• Problem to work on
Below are records; reproduce exactly the lines from the one that has "7]).wellFormed = true" through the one that has "theorem test_wellFormed_refuses_unknown_mnemonic : (AsmLine.mk", ends included, and nothing more.

• Task inputs

╔══

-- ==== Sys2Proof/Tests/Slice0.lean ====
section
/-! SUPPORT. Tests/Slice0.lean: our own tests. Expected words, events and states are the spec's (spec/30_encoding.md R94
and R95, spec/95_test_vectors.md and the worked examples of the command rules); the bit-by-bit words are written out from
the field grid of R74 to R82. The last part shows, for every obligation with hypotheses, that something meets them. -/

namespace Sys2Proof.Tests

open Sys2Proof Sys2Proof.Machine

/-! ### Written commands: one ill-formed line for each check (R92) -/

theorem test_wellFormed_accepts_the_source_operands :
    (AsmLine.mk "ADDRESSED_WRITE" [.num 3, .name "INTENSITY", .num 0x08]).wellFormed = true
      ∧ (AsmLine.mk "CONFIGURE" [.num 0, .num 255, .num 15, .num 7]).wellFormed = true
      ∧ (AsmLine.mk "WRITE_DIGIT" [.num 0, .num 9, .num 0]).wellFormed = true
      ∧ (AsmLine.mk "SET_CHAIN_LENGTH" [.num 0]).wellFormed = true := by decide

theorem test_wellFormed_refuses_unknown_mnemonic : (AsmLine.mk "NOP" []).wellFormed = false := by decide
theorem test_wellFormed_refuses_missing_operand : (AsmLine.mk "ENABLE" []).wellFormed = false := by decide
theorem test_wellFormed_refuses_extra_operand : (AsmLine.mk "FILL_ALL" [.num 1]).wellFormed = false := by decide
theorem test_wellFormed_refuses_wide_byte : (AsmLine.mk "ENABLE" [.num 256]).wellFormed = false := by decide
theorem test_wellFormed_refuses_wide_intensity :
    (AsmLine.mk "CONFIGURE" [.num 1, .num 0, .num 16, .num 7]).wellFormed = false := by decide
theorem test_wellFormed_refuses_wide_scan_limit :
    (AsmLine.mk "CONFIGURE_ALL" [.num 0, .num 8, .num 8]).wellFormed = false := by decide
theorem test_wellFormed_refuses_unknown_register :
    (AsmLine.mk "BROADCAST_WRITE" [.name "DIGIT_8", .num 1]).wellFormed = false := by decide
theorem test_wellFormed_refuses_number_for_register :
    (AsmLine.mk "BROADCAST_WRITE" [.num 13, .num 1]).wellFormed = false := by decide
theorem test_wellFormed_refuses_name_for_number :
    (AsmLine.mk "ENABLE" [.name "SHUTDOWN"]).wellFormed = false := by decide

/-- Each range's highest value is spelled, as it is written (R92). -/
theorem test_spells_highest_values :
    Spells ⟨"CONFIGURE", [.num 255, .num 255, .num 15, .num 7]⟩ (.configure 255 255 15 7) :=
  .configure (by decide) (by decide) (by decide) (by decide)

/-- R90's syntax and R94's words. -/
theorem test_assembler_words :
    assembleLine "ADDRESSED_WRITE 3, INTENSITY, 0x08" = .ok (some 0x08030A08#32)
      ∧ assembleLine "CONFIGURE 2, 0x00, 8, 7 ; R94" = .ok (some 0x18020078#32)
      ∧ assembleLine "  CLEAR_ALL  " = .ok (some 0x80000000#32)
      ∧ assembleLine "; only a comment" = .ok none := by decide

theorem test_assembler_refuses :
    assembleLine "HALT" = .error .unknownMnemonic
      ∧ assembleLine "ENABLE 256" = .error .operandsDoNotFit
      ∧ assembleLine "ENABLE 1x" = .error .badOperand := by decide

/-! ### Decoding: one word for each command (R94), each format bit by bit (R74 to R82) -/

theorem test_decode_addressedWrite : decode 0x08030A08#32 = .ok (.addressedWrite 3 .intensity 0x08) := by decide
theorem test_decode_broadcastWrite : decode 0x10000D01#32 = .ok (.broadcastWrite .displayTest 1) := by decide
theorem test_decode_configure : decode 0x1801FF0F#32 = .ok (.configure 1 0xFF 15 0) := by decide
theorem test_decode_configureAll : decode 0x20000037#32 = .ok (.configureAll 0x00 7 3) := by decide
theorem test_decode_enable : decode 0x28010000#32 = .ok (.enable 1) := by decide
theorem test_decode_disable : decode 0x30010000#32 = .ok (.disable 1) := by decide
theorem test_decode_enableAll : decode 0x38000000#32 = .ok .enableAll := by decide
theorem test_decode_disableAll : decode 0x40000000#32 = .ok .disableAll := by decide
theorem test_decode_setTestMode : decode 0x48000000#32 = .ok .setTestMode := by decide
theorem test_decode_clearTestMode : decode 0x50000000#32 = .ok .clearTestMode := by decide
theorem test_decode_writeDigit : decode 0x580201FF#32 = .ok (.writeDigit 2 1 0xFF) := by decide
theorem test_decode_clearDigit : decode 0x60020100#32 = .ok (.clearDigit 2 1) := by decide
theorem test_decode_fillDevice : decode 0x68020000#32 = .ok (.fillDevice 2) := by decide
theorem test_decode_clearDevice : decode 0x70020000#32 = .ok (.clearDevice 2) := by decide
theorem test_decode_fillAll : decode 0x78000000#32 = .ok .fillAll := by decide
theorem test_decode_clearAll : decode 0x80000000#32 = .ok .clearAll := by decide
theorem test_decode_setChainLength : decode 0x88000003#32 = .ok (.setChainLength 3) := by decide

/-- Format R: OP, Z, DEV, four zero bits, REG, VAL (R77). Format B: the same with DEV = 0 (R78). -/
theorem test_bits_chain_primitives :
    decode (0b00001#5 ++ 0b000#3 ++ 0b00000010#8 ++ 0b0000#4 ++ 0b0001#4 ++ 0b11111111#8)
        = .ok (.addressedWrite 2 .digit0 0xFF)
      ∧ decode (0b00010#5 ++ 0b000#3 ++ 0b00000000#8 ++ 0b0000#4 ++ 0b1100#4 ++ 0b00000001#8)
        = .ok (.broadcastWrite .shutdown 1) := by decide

╚══
╔══

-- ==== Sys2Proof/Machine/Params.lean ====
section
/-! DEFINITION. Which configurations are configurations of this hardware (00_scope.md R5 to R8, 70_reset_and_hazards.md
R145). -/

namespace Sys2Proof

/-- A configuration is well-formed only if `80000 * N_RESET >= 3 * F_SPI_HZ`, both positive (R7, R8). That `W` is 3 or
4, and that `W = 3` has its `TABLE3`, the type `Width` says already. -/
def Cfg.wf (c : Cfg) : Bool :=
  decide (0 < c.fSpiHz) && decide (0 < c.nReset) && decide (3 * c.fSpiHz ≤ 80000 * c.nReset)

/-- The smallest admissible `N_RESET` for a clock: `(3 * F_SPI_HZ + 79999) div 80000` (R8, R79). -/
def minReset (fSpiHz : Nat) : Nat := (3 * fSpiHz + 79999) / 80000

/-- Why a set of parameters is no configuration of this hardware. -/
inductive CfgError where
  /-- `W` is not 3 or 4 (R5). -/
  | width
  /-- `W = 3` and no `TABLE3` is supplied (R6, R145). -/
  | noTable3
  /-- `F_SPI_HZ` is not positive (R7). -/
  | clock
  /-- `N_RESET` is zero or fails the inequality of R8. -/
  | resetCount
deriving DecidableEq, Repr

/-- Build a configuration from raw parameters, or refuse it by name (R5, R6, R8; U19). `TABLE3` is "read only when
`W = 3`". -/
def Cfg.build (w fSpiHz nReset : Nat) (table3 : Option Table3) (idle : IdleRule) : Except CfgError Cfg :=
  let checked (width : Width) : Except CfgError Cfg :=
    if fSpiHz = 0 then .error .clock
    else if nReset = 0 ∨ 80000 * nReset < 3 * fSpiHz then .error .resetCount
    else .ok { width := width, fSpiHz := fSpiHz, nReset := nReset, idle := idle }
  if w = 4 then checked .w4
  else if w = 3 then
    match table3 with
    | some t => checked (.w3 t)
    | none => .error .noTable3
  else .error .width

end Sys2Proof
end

╚══

• Answer to the problem
      ∧ (AsmLine.mk "CONFIGURE" [.num 0, .num 255, .num 15, .num 7]).wellFormed = true
      ∧ (AsmLine.mk "WRITE_DIGIT" [.num 0, .num 9, .num 0]).wellFormed = true
      ∧ (AsmLine.mk "SET_CHAIN_LENGTH" [.num 0]).wellFormed = true := by decide

theorem test_wellFormed_refuses_unknown_mnemonic : (AsmLine.mk "NOP" []).wellFormed = false := by decide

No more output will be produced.